In a packed auditorium at York U, scientists from Europe, Asia, and North America have gathered to discuss the fallout from the world's most widely used insecticides.
A lot of attention is being paid to how controversial neonicotinoids are messing with pollinators like bees. But another question is buzzing among attendees around the edges of the April 19 symposium: what are neonic-laced foods doing to humans?
Medical researcher Kumiko Taira, chair of the international Task Force on Systemic Pesticides (TFSP) public health working group, flew in from Japan to share her findings with the audience of researchers, policy-makers, NGOs and industry players - Monsanto's Canadian VP is reportedly here somewhere. Taira's take home message: neonicotinoid pollution is ubiquitous, and continuous exposure through our diet may trigger a raft of neurological symptoms.
Her team found that consuming 500 ml a day of green tea for several weeks or months was linked to tremors, headaches, heart palpitations, muscle pains and short-term memory loss. "Those were originally thought to be caused by caffeine, but neonics may act synergistically," says Taira.
Green tea consumption isn't the only concern.

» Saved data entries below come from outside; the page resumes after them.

-- ==== Sys2Proof/Machine/Mirror.lean ====
section
/-! DEFINITION. Mirror array outputs (chapter 06): the lanes' coding, plane transfers, the timing lane, bring-up, lanes lost and restored, readout, the freeze detector,
with the meanings of their commands. -/

namespace Sys2Proof.Machine

/-! ### BLANK (R176, R180) -/

/-- The banks that name output `n`. -/
def State.outBanks (s : State) (n : Nat) : List Nat := allBanks.filter fun b => s.obj (O.gateOutput b) == n

/-- The BLANK cause follows the reasons and the state of output `n`. -/
def State.blankCause (s : State) (n : Nat) : State := (s.outBanks n).foldl (fun s b => s.forcePut b causeBlank (s.blanked n)) s

/-- Reasons: 0 FREEZE, 1 ARRAY, 2 SHORT. -/
def State.blankSet (s : State) (n r : Nat) : State :=
  (s.setObj (O.moutBlankReason n) (setBit (s.obj (O.moutBlankReason n)) r)).blankCause n
def State.blankClear (s : State) (n r : Nat) : State :=
  (s.setObj (O.moutBlankReason n) (clearBit (s.obj (O.moutBlankReason n)) r)).blankCause n

/-! ### Load time and the short condition (R170, R178) -/

/-- Rows and words of packet `p` of an image of width `w` and height `h` (R165). -/
def packetRows (h p : Nat) : Nat := min 32 (h - 32 * p)
def packetWords (w h p : Nat) : Nat := packetRows h p * (w / 64)

/-- Stripes of the first `p` packets with PSTART, before AM stripes (R170). -/
def stripesOf (w h l : Nat) : Nat → Nat
  | 0 => 1
  | p + 1 => stripesOf w h l p + ceilDiv (packetWords w h p) l + 2

/-- With the AM stripes (R165). -/
def withAm (s : Nat) : Nat := s + (s - 2) / 511

/-- The packets of a whole image. -/
def packetCount (h : Nat) : Nat := ceilDiv h 32

/-- Recompute `MOUT_LOAD_TIME` (R170); with no lane active it keeps its value. -/
def State.reload (s : State) (n : Nat) : State :=
  let l := popCount 23 (s.obj (O.moutLanesActive n))
  let h := s.obj (O.moutHeight n)
  if l = 0 then s
  else s.setObj (O.moutLoadTime n) (66 * withAm (stripesOf (s.obj (O.moutWidth n)) h l (packetCount h)) + s.obj (O.moutArraySetup n))

/-- SHORT_ENTER and its end (R178). -/
def State.shortCheck (s : State) (n : Nat) : State :=
  let short := decide (s.obj (O.slmMinDwell (s.leadOf n)) < s.obj (O.moutLoadTime n))
  let was := s.objB (O.moutShort n)
  let s := s.setObj (O.moutShort n) (boolNat short)
  let s := if short && !was then s.raise 25 [n] else if !short && was then s.raise 26 [n] else s
  if short && s.obj (O.moutShortAction n) == 1 then s.blankSet n 2 else s.blankClear n 2

/-- Lane `l` of output `n` goes down (R177). -/
def State.laneDown (s : State) (n l : Nat) : State :=
  if bit (s.obj (O.moutLanesActive n)) l then
    ((s.setObj (O.moutLanesActive n) (clearBit (s.obj (O.moutLanesActive n)) l)).setObj (O.moutLanesDown n) (setBit (s.obj (O.moutLanesDown n)) l)).raise 23 [n, l]
  else s

/-! ### Blocks of the link (R162 to R169) -/

/-- CRC-8 over the type byte and six bytes of fields (R169). -/
def hcrc (type f : Nat) : Nat := crc 8 0x07 0 (beBytes 1 type ++ beBytes 6 (f / 256))

/-- A control block's payload with HCRC in its low byte. -/
def ctrl (type f : Nat) : Nat := type * 2 ^ 56 + f + hcrc type f

/-- CRC-32 of IEEE 802.3. -/
def crc32 (l : List Byte) : Nat := Nat.xor (l.foldl (crcByteR 0xEDB88320) 0xFFFFFFFF) 0xFFFFFFFF

/-- CRC-64 of R184. -/
def crc64 (l : List Byte) : Nat := Nat.xor (crc 64 0x42F0E1EBA9EA3693 0xFFFFFFFFFFFFFFFF l) 0xFFFFFFFFFFFFFFFF

/-- The scrambler x⁵⁸ + x³⁹ + 1 on one payload, bit 63 first: new state and scrambled payload. -/
def scramble64 (st v : Nat) : Nat × Nat :=
  (List.range 64).foldl (fun (a : Nat × Nat) i =>
    let b := (boolNat (bit v (63 - i)) + boolNat (bit a.1 38) + boolNat (bit a.1 57)) % 2
    ((a.1 * 2 + b) % 2 ^ 58, a.2 * 2 + b)) (st, 0)

/-- A stripe: what every active lane carries in one MLINK period. -/
inductive Stripe where
  | pstart
  | phdr (p : Nat)
  | data (p j : Nat)
  | ptrl (p : Nat)
  | am
deriving DecidableEq, Repr

/-- AM stripes put in at every non-zero multiple of 512 (R165). -/
def insertAm : List Stripe → Nat → List Stripe
  | [], _ => []
  | x :: l, i => if i % 512 = 0 && i ≠ 0 then .am :: x :: insertAm l (i + 2) else x :: insertAm l (i + 1)

/-- The stripes of a transfer of `k` packets. -/
def stripes (w h l k : Nat) : List Stripe :=
  insertAm (.pstart :: (List.range k).flatMap fun p =>
    .phdr p :: (List.range (ceilDiv (packetWords w h p) l)).map (.data p) ++ [.ptrl p]) 0

/-- Stripe index, AM stripes counted, of payload stripe `j` of packet `p`. -/
def dataStripe (w h l p j : Nat) : Nat :=
  let u := stripesOf w h l p + 1 + j
  u + (u - 1) / 511

/-- A word of a row from its eight bytes: pixel 64j + t at payload bit 63 − t, pixels least significant bit first (R77, R167). -/
def laneWord (l : List Byte) : Nat := l.foldl (fun a b => a * 256 + (List.range 8).foldl (fun v i => v * 2 + boolNat (b.getLsbD i)) 0) 0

Taira tells NOW that neonicotonic symptoms were also tied to eating 500 g of fruit a day for 10 days (for adults, two pears, two peaches, a bunch of grapes or half a melon). At least that's what she's discovered in Japan.
Taira is clear that more research is needed around the globe, but she warns, "We are facing a silently increasing danger of neonic pollution in humans. Who knows the critical levels of neonics exposure?"
It's a question the European Food Safety Authority (EFSA) is trying to answer. Three years ago it issued a warning that two neonics in particular, acetamiprid and imidacloprid, "may affect the developing nervous system" in unborn children, potentially affecting learning and memory down the road.
The EFSA has suggested substantially lowering acceptable exposure levels and recommends that all neonics be assessed for developmental effects.
"This is going to be the next big story around neonicotinoids," says the David Suzuki Foundation's Ontario and Northern Canada director, Faisal Moola. "We're now seeing that it's not just about bees and other pollinators, it's also about humans. That means we also need to think about neonicotinoids found elsewhere in the environment."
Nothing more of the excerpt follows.